Cancer Survivorship and Adult Daughter CaregiversVictoria H. Raveis, Ph.D.
Columbia University Mailman School of Public Health
New York, NY
- A shift to more outpatient cancer treatment and care, less severe therapies, and continuing treatment in the home instead of the hospital means that cancer patients undergoing treatment remain in the community and often are cared for by family members. Given that most cancers are diagnosed in older adults, the infirmities and comorbidities of age will complicate treatment and increase the scope and duration of caregivers' duties. Additionally, not all patients will recover completely after cancer treatment and may continue to require care from family members.
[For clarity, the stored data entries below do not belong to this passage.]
-- ==== Sys2Proof/Machine/OvenSum.lean ====
section
/-! DEFINITION. The Oven's operands and arithmetic: format blocks (15 R304, R305), operand reads (R307), and the order and
rounding of its sums (R308 to R311). -/

namespace Sys2Proof.Machine

/-! ## Formats (Table 15.2) -/

/-- One operand's 32 bytes; none when they break a limit. -/
def ovenFormat (b : List Byte) : Option OvenFormat :=
  let f := fieldOf b
  let x : OvenFormat := ⟨f 0 1, f 1 1, f 2 1, f 3 1, f 4 1, f 5 1, dwordOf (f 8 8), f 0x10 4, f 0x14 4, f 0x18 4⟩
  let common := f 6 2 == 0 && f 0x1C 4 == 0 && decide (x.flags < 8) && decide (8 ≤ x.pitch) && decide (x.pitch ≤ 2 ^ 24)
  let plain := x.n == 0 && x.k == 0 && x.lb == 0 && x.off == 0 && x.scale == 0 && x.spitch == 0 && x.pstride == 0 &&
    x.pitch % 16 == 0
  let planes := decide (2 ≤ x.n) && decide (x.n ≤ 8) && decide (2 ≤ x.k) && decide (x.k ≤ x.n) && decide (x.lb ≤ 3) &&
    decide (x.off ≤ 7) && (!bitAt x.flags 2 || decide (x.scale.toNat < 2 ^ 32)) && x.spitch % 2 == 0 && x.pitch % 8 == 0 &&
    decide (x.pitch / 8 ≤ x.pstride)
  if common && ((x.kind == 0 && plain) || (x.kind == 1 && planes)) then some x else none

/-- The two operands of a format block; none for an illegal format block (R305). -/
def ovenFormats (b : List Byte) : Option (OvenFormat × OvenFormat) :=
  match ovenFormat (b.take 32), ovenFormat (b.drop 32) with
  | some x, some y => if x.kind = y.kind ∧ x.lb = y.lb then some (x, y) else none
  | _, _ => none

/-- Data, and scales, in team memory. -/
def OvenFormat.dt (f : OvenFormat) : Bool := bitAt f.flags 1
def OvenFormat.st (f : OvenFormat) : Bool := bitAt f.flags 2

/-- The block length L; 32 for `bf16` (R307, R309). -/
def OvenFormat.unit (f : OvenFormat) : Nat := if f.kind = 0 then 32 else 16 * 2 ^ f.lb

/-- D: K steps of a tile (R307). -/
def tileSteps (a b : OvenFormat) : Nat :=
  if a.kind = 0 then 64 else if max a.k b.k ≤ 2 then 512 else if max a.k b.k ≤ 4 then 256 else 128

/-- Cycles of a tile's class, which are the tokens it takes (R299). -/
def tileCycles (a : OvenFormat) : Nat := if a.kind = 0 then 32 else 16

/-! ## Operand rows (R304, R307) -/

/-- n bytes of an operand, from team memory or from memory; the sub-cause of the fault that stops the read. -/
def State.ovenBytes (s : State) (c : Cmd) (team : Bool) (addr n : Nat) : State × Except Nat (List Byte) :=
  if team then
    if addr + n ≤ ((s.team? c.team).map (·.launch.tmem)).getD 0 then (s, .ok (s.teamSource c addr n)) else (s, .error 0x07)
  else
    match s.stream c (addr % 2 ^ 64) n with
    | (s, _, some f) => (s, .error f.sub)
    | (s, bs, none) => (s, .ok bs)

/-- Read several ranges one after another. -/
def State.ovenRanges (s : State) (c : Cmd) (team : Bool) (l : List (Nat × Nat)) : State × Except Nat (List (List Byte)) :=
  l.foldl (fun (acc : State × Except Nat (List (List Byte))) x =>
    match acc with
    | (s, .error f) => (s, .error f)
    | (s, .ok rows) =>
      match s.ovenBytes c team x.1 x.2 with
      | (s, .error f) => (s, .error f)
      | (s, .ok bs) => (s, .ok (rows ++ [bs]))) (s, .ok [])

/-- A row of an operand from element ka on: `bf16` codes, or integer values with the `bf16` scales of their blocks. -/
structure OperandRow where
  codes : List Nat
  vals : List Int
  scales : List Nat
  deriving DecidableEq, Repr

/-- Elements ka to ka + n - 1 of row q. -/
def State.operandRow (s : State) (c : Cmd) (f : OvenFormat) (base : Nat) (q ka n : Nat) : State × Except Nat OperandRow :=
  let row := base + q * (f.pitch / 8)
  if f.kind = 0 then
    match s.ovenBytes c f.dt (row + 2 * ka) (2 * n) with
    | (s, .error x) => (s, .error x)
    | (s, .ok bs) => (s, .ok ⟨(List.range n).map fun i => fieldOf bs (2 * i) 2, [], []⟩)
  else
    let first := (f.off + ka) / 8
    let last := (f.off + ka + n - 1) / 8
    match s.ovenRanges c f.dt ((List.range f.k).map fun p => (row + p * f.pstride + first, last - first + 1)) with
    | (s, .error x) => (s, .error x)
    | (s, .ok planes) =>
      let d : PlaneDesc := ⟨0, 0, n, 0, 0, f.n, f.k, (f.off + ka) % 8, bitAt f.flags 0⟩
      let j0 := ka / f.unit
      let j1 := (ka + n - 1) / f.unit
      match s.ovenBytes c f.st (f.scale.toNat + q * f.spitch + 2 * j0) (2 * (j1 - j0 + 1)) with
      | (s, .error x) => (s, .error x)
      | (s, .ok bs) =>
        (s, .ok ⟨[], (List.range n).map fun i => d.multiplier (d.code planes i),
          (List.range (j1 - j0 + 1)).map fun i => fieldOf bs (2 * i) 2⟩)

def State.operandRows (s : State) (c : Cmd) (f : OvenFormat) (base : Nat) (rows : List Nat) (ka n : Nat) :
    State × Except Nat (List OperandRow) :=
  rows.foldl (fun (acc : State × Except Nat (List OperandRow)) q =>
    match acc with
    | (s, .error x) => (s, .error x)
    | (s, .ok l) =>
      match s.operandRow c f base q ka n with
      | (s, .error x) => (s, .error x)
      | (s, .ok r) => (s, .ok (l ++ [r]))) (s, .ok [])

/-! ## Sums (R308 to R311) -/

/-- RNE32: nearest-even, subnormals kept. -/
def rneMode : FMode := ⟨0, 0, false⟩

/-- The conditions that the Oven reports: NV and OF (R311). -/
def ovenFlags (f : BitVec 6) : BitVec 6 := f &&& (flagNv ||| flagOf)

/-- The exact sum of finite products, as an integer at an exponent. -/
def exactSum (l : List FVal) : Int × Int :=
  let low := l.foldl (fun m v => match v with | .fin _ _ e => min m e | _ => m) (0 : Int)
  (l.foldl (fun s v => match v with | .fin neg m e => s + alignTo neg m e low | _ => s) 0, low)

def isInf (neg : Bool) (v : FVal) : Bool :=
  match v with
  | .inf a => a == neg
  | _ => false

/-- Partial of a sum unit of `bf16` products (R309). -/
def partialBf16 (xs ys : List Nat) : Nat × BitVec 6 :=
  let dec := fun n => FFormat.bf16.decode n
  let prods := (xs.zip ys).map fun p => if (dec p.1).isNan || (dec p.2).isNan then none else (dec p.1).product (dec p.2)
  let vals := prods.filterMap id
  if prods.any (·.isNone) then (FFormat.f32.defaultNan, flagNv)
  else if vals.any (isInf false) && vals.any (isInf true) then (FFormat.f32.defaultNan, flagNv)
  else if vals.any (isInf false) then (FFormat.f32.inf false, 0)
  else if vals.any (isInf true) then (FFormat.f32.inf true, 0)
  else
    let e := exactSum vals
    FFormat.f32.roundDyadic rneMode e.1 e.2 false

/-- Partial of a block of plane integers with the scales of both operands (R310). -/
def partialPlanes (xs ys : List Int) (sa sb : Nat) : Nat × BitVec 6 :=
  let sum := (xs.zip ys).foldl (fun s p => s + p.1 * p.2) 0
  let a := FFormat.bf16.decode sa
  let b := FFormat.bf16.decode sb
  let v : FVal := .fin (decide (sum < 0)) sum.natAbs 0
  if a.isNan || b.isNan then (FFormat.f32.defaultNan, flagNv)
  else
    match (a.product b).bind fun ab => v.product ab with
    | none => (FFormat.f32.defaultNan, flagNv)
    | some (.inf neg) => (FFormat.f32.inf neg, 0)
    | some (.fin neg m e) => FFormat.f32.roundDyadic rneMode (alignTo neg m e e) e false
    | some (.nan _ _ _) => (FFormat.f32.defaultNan, flagNv)

/-- The elements of a row that fall into sum unit j, for a tile that begins at element ka. -/
def unitPart {α : Type} (l : List α) (unit ka j : Nat) : List α :=
  let lo := max (unit * j) ka - ka
  (l.drop lo).take (unit * (j + 1) - max (unit * j) ka)

/-- Partial of unit j of a tile. -/
def unitPartial (f : OvenFormat) (ka j : Nat) (x y : OperandRow) : Nat × BitVec 6 :=
  if f.kind = 0 then partialBf16 (unitPart x.codes 32 ka j) (unitPart y.codes 32 ka j)
  else
    let i := j - ka / f.unit
    partialPlanes (unitPart x.vals f.unit ka j) (unitPart y.vals f.unit ka j) (x.scales.getD i 0) (y.scales.getD i 0)

/-- Add a tile's units, ascending, to an element (R308): the element and the conditions. -/
def addUnits (f : OvenFormat) (ka n : Nat) (x y : OperandRow) (e : Nat) : Nat × BitVec 6 :=
  let j0 := ka / f.unit
  let j1 := (ka + n - 1) / f.unit
  ((List.range (j1 + 1)).drop j0).foldl (fun (acc : Nat × BitVec 6) j =>
    let p := unitPartial f ka j x y
    let r := fadd .f32 rneMode acc.1 p.1
    (r.1, acc.2 ||| ovenFlags p.2 ||| ovenFlags r.2)) (e, 0)

/-! ## Accumulator elements (R300) -/

/-- The key of element (row, column) of captured banks. -/
def accKey (banks : List Nat) (row col : Nat) : Nat := banks.getD (row / 16) 0 * 1024 + row % 16 * 64 + col

def Oven.element (o : Oven) (key : Nat) : Word := ((o.acc.find? (·.1 == key)).map (·.2)).getD 0

/-- Write an element; +0 is not listed, and keys rise. -/
def accSet (l : List (Nat × Word)) (k : Nat) (v : Word) : List (Nat × Word) :=
  let rest := l.filter (·.1 != k)
  if v = 0 then rest else rest.takeWhile (fun x => decide (x.1 < k)) ++ (k, v) :: rest.dropWhile (fun x => decide (x.1 < k))

def Oven.setElement (o : Oven) (key : Nat) (v : Word) : Oven := { o with acc := accSet o.acc key v }

/-- `f32` to `bf16`, nearest-even, without flags (R317). -/
def toBf16 (v : Word) : Nat := (fconvert .f32 .bf16 rneMode v.toNat).1

end Sys2Proof.Machine
end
- Adult children, usually daughters or daughters-in-law, are the primary source of support and assistance to older adults with cancer. These women are likely to have multiple demands—families of their own, children, job duties—and the anxiety they may feel over a parent's cancer is exacerbated by the burden and strain of providing care in addition to their usual responsibilities. There is limited research on the cancer experience and psychosocial impact of caregiving by adult daughters.
- A study of daughters providing care for mothers who had completed treatment for breast cancer found that the amount of assistance provided for daily living activities did not decline significantly over time (6 and 12 months after completion of treatment), but the number of activity domains (administration, transportation, instrumental) for which care was provided did decrease. The time daughters spent visiting remained the same over time, although the number of days per week daughters visited decreased.
- Caregiving placed burdens on daughters' social lives, time, work, and physical and financial well-being, but it also was personally fulfilling; some daughters felt they had an opportunity to forge a closer bond with their parents and found caregiving to be an opportunity for reciprocity and growth. Caregivers reported challenges concerning alterations in interactions with their parents, adapting to fears of recurrence and disease progression, and changes in their attitudes toward life-cycle developmental issues related to aging and mortality; for example, the caregiving experience exposed them to an illness that they themselves may face in the future.